== PROBLEM DETAILS ==
What you produce should be every line from the data that includes "absurd".

Saved entries
Segment Open
/-- Settles O4: of the 256 bytes those with an entry are the nine opcode bytes (`supported_perm`), so the rest are
247. -/
theorem thereAre247UnsupportedOpcodes : Obligations.ThereAre247UnsupportedOpcodes := by
  intro m hm
  have hsome := (supported_perm hm).length_eq
  have hall := List.length_eq_length_filter_add (l := List.range 256)
    (fun n => (decodeOpcode m (BitVec.ofNat 8 n)).isSome)
  simp only [Option.not_isSome] at hall
  simp only [List.length_range, hsome, List.length_map, OpKind.all, List.length_cons, List.length_nil] at hall
  omega

/-! ### Instructions and their bytes -/

@[simp] theorem kind_instrOf (k : OpKind) (a b : Byte) : (instrOf k a b).kind = k := by cases k <;> rfl

/-- An instruction has as many operand bytes as its format says. -/
theorem operandBytes_length (i : Instr) : (operandBytes i).length = i.kind.format.operandCount := by
  cases i <;> rfl

/-- An instruction is that of its kind with its own operand bytes. -/
theorem instrOf_operandBytes (i : Instr) :
    instrOf i.kind ((operandBytes i).getD 0 0) ((operandBytes i).getD 1 0) = i := by
  cases i <;> simp [instrOf, operandBytes, Instr.kind]

/-- Operand bytes without their reserved bits are the encoder's for the instruction they are read as (R64, R71). -/
theorem clearReserved_eq_operandBytes {k : OpKind} {ops : List Byte} (h : ops.length = k.format.operandCount) :
    clearReserved k.format ops = operandBytes (instrOf k (ops.getD 0 0) (ops.getD 1 0)) := by
  cases k with
  | hlt | ret =>
    obtain rfl := List.eq_nil_of_length_eq_zero h
    rfl
  | prn | push | pop | call =>
    obtain ⟨a, rfl⟩ := List.length_eq_one_iff.1 h
    exact congrArg (fun x => [x]) (regByte_regOf a).symm
  | add | mul =>
    obtain ⟨a, b, rfl⟩ := List.length_eq_two.1 h
    exact congrArg₂ (fun x y => [x, y]) (regByte_regOf a).symm (regByte_regOf b).symm
  | ldi =>
    obtain ⟨a, b, rfl⟩ := List.length_eq_two.1 h
    exact congrArg (fun x => [x, b]) (regByte_regOf a).symm

/-! ### The decoder -/

/-- At an opcode byte the decoder takes as many operand bytes as the format has, and leaves the rest (R60, R64). -/
theorem decode_byte_append {m : OpcodeMap} (hm : m.Valid) {k : OpKind} {ops : List Byte}
    (h : ops.length = k.format.operandCount) (rest : List Byte) :
    decode m (m.byte k :: (ops ++ rest)) = .ok (instrOf k (ops.getD 0 0) (ops.getD 1 0), rest) := by
  simp only [decode, decodeOpcode_byte hm]
  cases hf : k.format with
  | z =>
    obtain rfl := List.eq_nil_of_length_eq_zero (h.trans (congrArg _ hf))
    rfl
  | r =>
    obtain ⟨a, rfl⟩ := List.length_eq_one_iff.1 (h.trans (congrArg _ hf))
    rfl
  | rr | ri =>
    obtain ⟨a, b, rfl⟩ := List.length_eq_two.1 (h.trans (congrArg _ hf))
    rfl

/-- Whatever decodes begins with a kind's opcode byte and as many operand bytes as the kind's format has; this needs
no valid map. -/
theorem decode_eq_ok {m : OpcodeMap} {bs rest : List Byte} {i : Instr} (h : decode m bs = .ok (i, rest)) :
    ∃ k ops, decodeOpcode m (m.byte k) = some k ∧ bs = m.byte k :: (ops ++ rest) ∧
      ops.length = k.format.operandCount ∧ i = instrOf k (ops.getD 0 0) (ops.getD 1 0) := by
  cases bs with
  | nil => cases h
  | cons op tail =>
    cases hk : decodeOpcode m op with
    | none => simp [decode, hk] at h
    | some k =>
      obtain rfl := byte_of_decodeOpcode hk
      simp only [decode, hk] at h
      split at h
      next hf => cases h; exact ⟨k, [], hk, rfl, by rw [hf]; rfl, rfl⟩
      next a _ hf => cases h; exact ⟨k, [a], hk, rfl, by rw [hf]; rfl, rfl⟩
      next a b _ hf => cases h; exact ⟨k, [a, b], hk, rfl, by rw [hf]; rfl, rfl⟩
      next a b _ hf => cases h; exact ⟨k, [a, b], hk, rfl, by rw [hf]; rfl, rfl⟩
      next => cases h

/-- Settles O1: an encoding is the opcode byte and the operand bytes (`decode_byte_append`), and the operand bytes are
read back as the instruction (`instrOf_operandBytes`). -/
theorem decodeOfEncodeIsIdentity : Obligations.DecodeOfEncodeIsIdentity := by
  intro m hm i rest
  have h := decode_byte_append hm (operandBytes_length i) rest
  rwa [instrOf_operandBytes] at h

/-- Settles O2: `decode_eq_ok` gives the operand bytes, `clearReserved_eq_operandBytes` compares them with the
encoder's. -/
theorem decodedBytesAreTheEncodingUpToReservedBits :
    Obligations.DecodedBytesAreTheEncodingUpToReservedBits := by
  intro m hm bs i rest h
  obtain ⟨k, ops, -, hbs, hlen, rfl⟩ := decode_eq_ok h
  rw [kind_instrOf]
  exact ⟨ops, hbs, hlen.trans (nops_byte hm k).symm, clearReserved_eq_operandBytes hlen⟩

/-- Settles O6: each printed word, run through the decoder. -/
theorem sourceWordsDecodeAsPrinted : Obligations.SourceWordsDecodeAsPrinted := by
  refine ⟨?_, ?_, ?_, ?_, ?_, ?_⟩ <;> decide

end Sys2Proof

/-! PROOFS. 20_memory.md and 70_reset_and_hazards.md: the canonical form of memory, what a stored image reads as, and
the reset and launch states (R33, R74, R183). -/

namespace Sys2Proof.Machine

/-! ### The canonical form (log 9) -/

/-- A canonical memory that reads as an entry's byte at its address has an entry no later than it. -/
theorem not_wfFrom_succ_of_lookup_eq {m : Memory} {a : Nat} {v : Byte} (hv : v ≠ Memory.unlisted)
    (h : Memory.lookup m a = v) : ¬ Memory.wfFrom (a + 1) m = true := fun hm =>
  hv (h.symm.trans (lookup_below hm a.lt_succ_self))

/-- Two canonical memories that read alike at every cell are the same list, entry by entry: the first entries stand at
one address, since each memory reads as 0x00 below its own first entry. -/
theorem eq_of_lookup_eq {m m' : Memory} {lo : Nat} (hm : Memory.wfFrom lo m = true)
    (hm' : Memory.wfFrom lo m' = true)
    (h : ∀ a, a < Config.memSize → Memory.lookup m a = Memory.lookup m' a) : m = m' := by
  induction m generalizing lo m' with
  | nil =>
    cases m' with
    | nil => rfl
    | cons c' rest' =>
      obtain ⟨b, w⟩ := c'
      obtain ⟨-, hb, hw, -⟩ := (wfFrom_cons ..).1 hm'
      exact absurd ((h b hb).trans (by simp [Memory.lookup])) hw.symm
  | cons c rest ih =>
    obtain ⟨a, v⟩ := c
    obtain ⟨-, ha, hv, hrest⟩ := (wfFrom_cons ..).1 hm
    have hav : Memory.lookup ((a, v) :: rest) a = v := by simp [Memory.lookup]
    cases m' with
    | nil => exact absurd ((h a ha).symm.trans hav).symm hv
    | cons c' rest' =>
      obtain ⟨b, w⟩ := c'
      obtain ⟨-, hb, hw, hrest'⟩ := (wfFrom_cons ..).1 hm'
      have hbw : Memory.lookup ((b, w) :: rest') b = w := by simp [Memory.lookup]
      have hab : a = b := by
        rcases Nat.lt_trichotomy a b with hlt | heq | hgt
        · exact absurd ((wfFrom_cons ..).2 ⟨hlt, hb, hw, hrest'⟩)
            (not_wfFrom_succ_of_lookup_eq hv ((h a ha).symm.trans hav))
        · exact heq
        · exact absurd ((wfFrom_cons ..).2 ⟨hgt, ha, hv, hrest⟩)
            (not_wfFrom_succ_of_lookup_eq hw ((h b hb).trans hbw))
      subst hab
      have hvw : v = w := hav.symm.trans ((h a ha).trans hbw)
      have htail : rest = rest' := ih hrest hrest' fun x hx => by
        by_cases hxa : x = a
        · subst hxa
          rw [lookup_below hrest x.lt_succ_self, lookup_below hrest' x.lt_succ_self]
        · simpa [Memory.lookup, hxa] using h x hx
      rw [hvw, htail]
Segment Closed
== SOLUTION TO THIS PROBLEM ==
      exact absurd ((h b hb).trans (by simp [Memory.lookup])) hw.symm
    | nil => exact absurd ((h a ha).symm.trans hav).symm hv
        · exact absurd ((wfFrom_cons ..).2 ⟨hlt, hb, hw, hrest'⟩)
        · exact absurd ((wfFrom_cons ..).2 ⟨hgt, ha, hv, hrest⟩)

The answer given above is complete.